EXERCISE:
Give back the entries in full, exactly as they are written.
Start of INPUT
-- ==== Sys2Proof/Machine/Cbc.lean ====
section
/-!
DEFINITION. The CBC mode controller (spec file 47_mode_cbc.md, R150 to R152).
-/

namespace Sys2Proof.Machine

/-- What the block loop carries: CV and BUF. -/
structure CbcLoop where
  /-- The chaining value. -/
  cv : Block
  /-- BUF. -/
  mem : Memory
  deriving DecidableEq, Repr

/-- R150: the loop body of CBC_ENC for block `j`: XOR with CV, encrypt, store, and CV becomes the
ciphertext. -/
def cbcEncBlock (f : Block → Block) (p j : Nat) (t : CbcLoop) : CbcLoop :=
  let y := f ((t.mem.readBlock (p + 16 * j)).xor t.cv)
  ⟨y, t.mem.writeBlock (p + 16 * j) y⟩

/-- R151: the loop body of CBC_DEC for block `j`: `saved` is the ciphertext; the XOR uses CV from before
this block's update, and CV becomes `saved`. -/
def cbcDecBlock (g : Block → Block) (p j : Nat) (t : CbcLoop) : CbcLoop :=
  let saved := t.mem.readBlock (p + 16 * j)
  ⟨saved, t.mem.writeBlock (p + 16 * j) ((g saved).xor t.cv)⟩

/-- R150: `for j = 0 .. n − 1`. -/
def cbcEncLoop (f : Block → Block) (p n : Nat) (t : CbcLoop) : CbcLoop :=
  forUp 0 n (cbcEncBlock f p) t

/-- R151: `for j = 0 .. n − 1`. -/
def cbcDecLoop (g : Block → Block) (p n : Nat) (t : CbcLoop) : CbcLoop :=
  forUp 0 n (cbcDecBlock g p) t

/-- R150, R170: what a CBC command must pass. -/
def cbcChecks (ptr len : BitVec 32) (s : State) : Checks where
  inBuild := s.build.enCbc
  phaseOk := s.phase.hasChain
  lengthOk := wholeBlocks len
  boundsOk := (spanRange ptr len).fits s.build

/-- R150, R151: an accepted CBC command leaves the loop's BUF and CV, and PHASE = STREAM. -/
def cbcFinish (t : CbcLoop) (s : State) : Result := acceptWith (s.streamed t.cv t.mem)

/-- R150: `CBC_ENC ptr, len`. -/
def execCbcEnc (ptr len : BitVec 32) (s : State) : Result :=
  guarded (cbcChecks ptr len s) s <| withSchedule s fun rk => withChaining s fun cv =>
    cbcFinish (cbcEncLoop (cipher s.build.keyLen.nr rk) ptr.toNat (len.toNat / 16) ⟨cv, s.buf⟩) s

/-- R151: `CBC_DEC ptr, len`. -/
def execCbcDec (ptr len : BitVec 32) (s : State) : Result :=
  guarded (cbcChecks ptr len s) s <| withSchedule s fun rk => withChaining s fun cv =>
    cbcFinish (cbcDecLoop (invCipher s.build.keyLen.nr rk) ptr.toNat (len.toNat / 16) ⟨cv, s.buf⟩) s

end Sys2Proof.Machine
end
End of INPUT
ANSWER BELOW:
-- ==== Sys2Proof/Machine/Cbc.lean ====
section
/-!
DEFINITION. The CBC mode controller (spec file 47_mode_cbc.md, R150 to R152).
-/

namespace Sys2Proof.Machine

/-- What the block loop carries: CV and BUF. -/
structure CbcLoop where
  /-- The chaining value. -/
  cv : Block
  /-- BUF. -/
  mem : Memory
  deriving DecidableEq, Repr

/-- R150: the loop body of CBC_ENC for block `j`: XOR with CV, encrypt, store, and CV becomes the
ciphertext. -/
def cbcEncBlock (f : Block → Block) (p j : Nat) (t : CbcLoop) : CbcLoop :=
  let y := f ((t.mem.readBlock (p + 16 * j)).xor t.cv)
  ⟨y, t.mem.writeBlock (p + 16 * j) y⟩

/-- R151: the loop body of CBC_DEC for block `j`: `saved` is the ciphertext; the XOR uses CV from before
this block's update, and CV becomes `saved`. -/
def cbcDecBlock (g : Block → Block) (p j : Nat) (t : CbcLoop) : CbcLoop :=
  let saved := t.mem.readBlock (p + 16 * j)
  ⟨saved, t.mem.writeBlock (p + 16 * j) ((g saved).xor t.cv)⟩

/-- R150: `for j = 0 .. n − 1`. -/
def cbcEncLoop (f : Block → Block) (p n : Nat) (t : CbcLoop) : CbcLoop :=
  forUp 0 n (cbcEncBlock f p) t

/-- R151: `for j = 0 .. n − 1`. -/
def cbcDecLoop (g : Block → Block) (p n : Nat) (t : CbcLoop) : CbcLoop :=
  forUp 0 n (cbcDecBlock g p) t

/-- R150, R170: what a CBC command must pass. -/
def cbcChecks (ptr len : BitVec 32) (s : State) : Checks where
  inBuild := s.build.enCbc
  phaseOk := s.phase.hasChain
  lengthOk := wholeBlocks len
  boundsOk := (spanRange ptr len).fits s.build

/-- R150, R151: an accepted CBC command leaves the loop's BUF and CV, and PHASE = STREAM. -/
def cbcFinish (t : CbcLoop) (s : State) : Result := acceptWith (s.streamed t.cv t.mem)

/-- R150: `CBC_ENC ptr, len`. -/
def execCbcEnc (ptr len : BitVec 32) (s : State) : Result :=
  guarded (cbcChecks ptr len s) s <| withSchedule s fun rk => withChaining s fun cv =>
    cbcFinish (cbcEncLoop (cipher s.build.keyLen.nr rk) ptr.toNat (len.toNat / 16) ⟨cv, s.buf⟩) s

/-- R151: `CBC_DEC ptr, len`. -/
def execCbcDec (ptr len : BitVec 32) (s : State) : Result :=
  guarded (cbcChecks ptr len s) s <| withSchedule s fun rk => withChaining s fun cv =>
    cbcFinish (cbcDecLoop (invCipher s.build.keyLen.nr rk) ptr.toNat (len.toNat / 16) ⟨cv, s.buf⟩) s

end Sys2Proof.Machine
end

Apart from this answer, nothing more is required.